WORK ORDER
Please give back word for word the lines of the material below between the line containing "hold := if c.prog" and the line containing "def secondOf (s", inclusive.

LISTED RECORDS
/-- R104: the report is `r`, and a new one has been evaluated. -/
def reported (r : Report) (s : State) : State :=
  if r = s.cover.report then s
  else coverEvaluated
    { s with cover := { s.cover with report := r, travel := if r = .moving then 0 else s.cover.travel } }

/-- R106, R116: a count has made the derived state DISAGREE, for the cause it carries. -/
def disagreed (cause : Nat) (s : State) : State :=
  { postAll ([(.coverState, 3, (derivedCode s.cover.derived : Int)), (.coverDisagree, cause, (reportCode s.cover.report : Int))]
      ++ programmeNotices .disagree s.cover) s with
    cover := coverAfter (alertTripped s) .disagree s.cover }

/-- R106: the mismatch and travel counts one second on. -/
def disagreeCounts (held : Bool) (c : Cover) : Cover :=
  { c with
    mismatch := if held = true ∧ c.mismatch < 30 then c.mismatch + 1 else c.mismatch
    travel := if c.report = .moving ∧ c.travel < 1800 then c.travel + 1 else c.travel }

/-- R109, R112, R115, R121: the counts of the programme's state one second on, with the PF line as it is read. -/
def phaseCounted (line : Bool) (c : Cover) : Cover :=
  let timed := c.prog = .purge ∨ c.prog = .preopen
  let starve := if line then 0 else if c.starve < 4 then c.starve + 1 else c.starve
  { c with
    elapsed := if c.elapsed < 65535 then c.elapsed + 1 else c.elapsed
    counted := if c.prog = .purge ∧ line = true then c.counted + 1 else c.counted
    preopenAcc :=
      if c.prog = .preopen ∧ line = true ∧ c.preopenAcc < c.cfg.preopenTime then c.preopenAcc + 1 else c.preopenAcc
    hold := if c.prog = .alert then c.hold.map (· + 1) else c.hold
    starve := if timed then starve else c.starve
    starved := if timed then !line && (c.starved || decide (starve = 4)) else c.starved }

/-- The cover record with every count of the programme's second taken (R106, R109, R112, R115, R121). -/
def secondOf (s : State) : Cover := phaseCounted s.seq.pfLine (disagreeCounts (heldRow s) s.cover)

/-- R109, R112: the second of the programme as far as its counts, PURGE_STARVED posted where the starve flag becomes
set (its value in PREOPEN is log 28, its place before the tests of the state log 29). -/
def countedSecond (s : State) : State :=
  let c := secondOf s
  let w := atCvpSecond s
  { (if c.starved = true ∧ s.cover.starved = false then
      post .purgeStarved (progCode c.prog) (if c.prog = .preopen then c.preopenAcc else c.counted) w
     else w) with cover := c }

/-- R106: no count makes the derived state DISAGREE at this second. -/
def countsQuiet (s : State) : Prop :=
  let c := disagreeCounts (heldRow s) s.cover
  c.derived = .disagree ∨
    ((heldRow s = true → c.mismatch < 30) ∧ (c.report = .moving → c.travel < c.cfg.travelLimit))

/-- R110, R113, R115, R121, R122: a state of the programme ends at a second that leaves the counts `c`. -/
def phaseEnds (s : State) (c : Cover) : Prop :=
  (c.prog = .settle ∧ c.cfg.settleTime ≤ c.elapsed) ∨ (c.prog = .purge ∧ purgeHighInForce s ≤ c.counted) ∨
  (c.prog = .rest ∧ (c.cfg.cycleLimit = 0 ∨ c.cycles < c.cfg.cycleLimit) ∧ c.cfg.restLow ≤ c.elapsed) ∨
  (c.prog = .alert ∧ ∃ h, c.hold = some h ∧ c.cfg.alertHold ≤ h) ∨
  (c.prog = .preopen ∧ c.cfg.preopenTime ≤ c.preopenAcc ∧ alertTripped s = false) ∨
  (c.prog = .released ∧ c.cfg.permissionHold ≤ c.elapsed)

/-- R111: the night state that an entry into `p` gives. -/
def nightState (s : State) (p : Prog) : Prog := if alertTripped s = true then .alert else p

/-! ### Watches -/

/-- R20, R21: a watch reached with a value of its source; `none` is a lost source. -/
def watchAfter (w : Watch) (v : Option Int) : Watch :=
  match v with
  | none => { w with lost := true }
  | some x =>
    { w with tripped := compareWatch w x, latch := w.latch || (compareWatch w x && !w.tripped), lost := false }

/-- R21: what watch i posts for its change from `s` to `t` on the value v, and whether it is the trip of an ALERT_PURGE
watch. -/
def watchNotice (i : Fin 8) (v : Int) (s t : State) : List (Bool × Code × Nat × Int) :=
  let a := s.watches[i]
  let b := t.watches[i]
  if a.tripped = b.tripped then []
  else if b.tripped then [(decide (a.cfg.action = .alertPurge), .watchTrip, i, v)]
  else [(false, .watchClear, i, v)]

/-- R114: in RELEASED the first trip of an ALERT_PURGE watch is followed by the lapse of the permission (log 26). -/
def withLapse (rest : Nat) : List (Bool × Code × Nat × Int) → List (Code × Nat × Int)
  | [] => []
  | n :: ns => if n.1 then n.2 :: (.coverReleaseLapsed, 1, (rest : Int)) :: ns.map Prod.snd else n.2 :: withLapse rest ns

/-- The notices of a scan or a computation in the order they are filed (R114; logs 7 and 26). -/
def watchesFiled (c : Cover) (ns : List (Bool × Code × Nat × Int)) : List (Code × Nat × Int) :=
  if c.prog = .released then withLapse (c.cfg.permissionHold - c.elapsed) ns else ns.map Prod.snd

/-- R114, R115: the cover record after the ALERT_PURGE watches have changed from `s` to `t`. -/
def coverWatched (s t : State) : Cover :=
  let c := s.cover
  if ∃ i : Fin 8, s.watches[i].cfg.action = .alertPurge ∧ s.watches[i].tripped = false ∧ t.watches[i].tripped = true then
    match c.prog with
    | .settle | .purge | .rest | .released => cleared .alert c
    | .alert => { c with hold := none }
    | .preopen | .idle | .disagree => c
  else if c.prog = .alert ∧ alertTripped t = false ∧ ∃ i : Fin 8,
      s.watches[i].cfg.action = .alertPurge ∧ s.watches[i].tripped = true ∧ t.watches[i].tripped = false then
    { c with hold := some 0 }
  else c

/-! ### Inputs -/

/-- R85: one sample at `level` of an input that stands at `d`, from u to v: an agreeing level clears the count, a
differing one counts, and the fifth has the effect of the row at that moment; `put` replaces the input. -/
def Sampled (d : Debounced) (level : Bool) (row : Instr) (put : Debounced → Sequencer → Sequencer) (u v : State) : Prop :=
  (level = d.active → v = { u with seq := put ⟨level, 0⟩ u.seq }) ∧
  (level ≠ d.active → d.count < 4 → v = { u with seq := put ⟨d.active, d.count + 1⟩ u.seq }) ∧
  (level ≠ d.active → 4 ≤ d.count → exec row { u with timers := { u.timers with sample := 0 } } = .next v)

/-! ### Fields of records -/

/-- R172: the number that n bytes of a record hold from an offset on, least significant byte first. -/
def fieldAt (b : List Byte) (o n : Nat) : Nat :=
  (List.range n).foldr (fun k acc => (b.getD (o + k) 0).toNat + 256 * acc) 0

/-- R172: the number that carries a signed value in two bytes. -/
def signedField (v : Int) : Nat := (v % 65536).toNat

/-- R172: the flags byte with bit 0 first. -/
def flagsOf (bits : List Bool) : Nat := bits.foldr (fun b acc => b.toNat + 2 * acc) 0

/-! ### The walk of a pass -/

/-- The order in which classes 2 to 5 reach the consumers beside FAN (R71, R74): the compressors are in class 2 while
the protective flag is set, else in class 5. -/
def walkOrder (protective : Bool) (lead : CompId) : List (Fin 8) :=
  let pair : List (Fin 8) := if lead = 0 then [1, 2] else [2, 1]
  if protective then pair ++ [6, 3, 4, 5, 7] else [6, 3, 4, 5, 7] ++ pair

/-- R71, R74: the draw a consumer beside FAN takes in the walk from its record after the pass: a committed one takes
none there, LT takes its grant. -/
def walkDraw (s : State) (cs : Vector Consumer 8) (k : Fin 8) : Nat :=
  if k = 7 then cs[k].granted
  else if cs[k].granted = 1 ∧ cs[k].cls ≠ .committed then s.alloc.draws.items.toList.getD (k.val - 1) 0 else 0

/-- What the consumers before k in the walk leave of `left`. -/
def leftBefore (s : State) (cs : Vector Consumer 8) (order : List (Fin 8)) (left : Nat) (k : Fin 8) : Nat :=
  left - ((order.takeWhile fun j => decide (j ≠ k)).map (walkDraw s cs)).sum

/-- R63, R77: consumer k runs, and its row of R77 asks for a grant of 0. -/
def mayShed (s : State) (k : Fin 8) : Bool :=
  match k with
  | 0 => 0 < s.seq.fanLevel && 0 < fanDraw s.alloc.draws s.seq.fanLevel
  | 1 => s.seq.comps[0].state = .run
  | 2 => s.seq.comps[1].state = .run
  | 3 => s.seq.heaters[0].line && 0 < s.alloc.draws.items[2]
  | 4 => s.seq.heaters[1].line && 0 < s.alloc.draws.items[3]
  | 5 => s.seq.heaters[2].line && 0 < s.alloc.draws.items[4]
  | 6 => s.seq.pfLine && 0 < s.alloc.draws.items[5]
  | 7 => false

/-- R81: the lowest limits field that does not match its complement. -/
def lowestBad (a : Allocator) : Option (Fin 4) :=
  (List.finRange 4).find? fun k => decide (a.limits[k].complement ≠ ~~~a.limits[k].value)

SOLVED EXERCISE
    hold := if c.prog = .alert then c.hold.map (· + 1) else c.hold
    starve := if timed then starve else c.starve
    starved := if timed then !line && (c.starved || decide (starve = 4)) else c.starved }

/-- The cover record with every count of the programme's second taken (R106, R109, R112, R115, R121). -/
def secondOf (s : State) : Cover := phaseCounted s.seq.pfLine (disagreeCounts (heldRow s) s.cover)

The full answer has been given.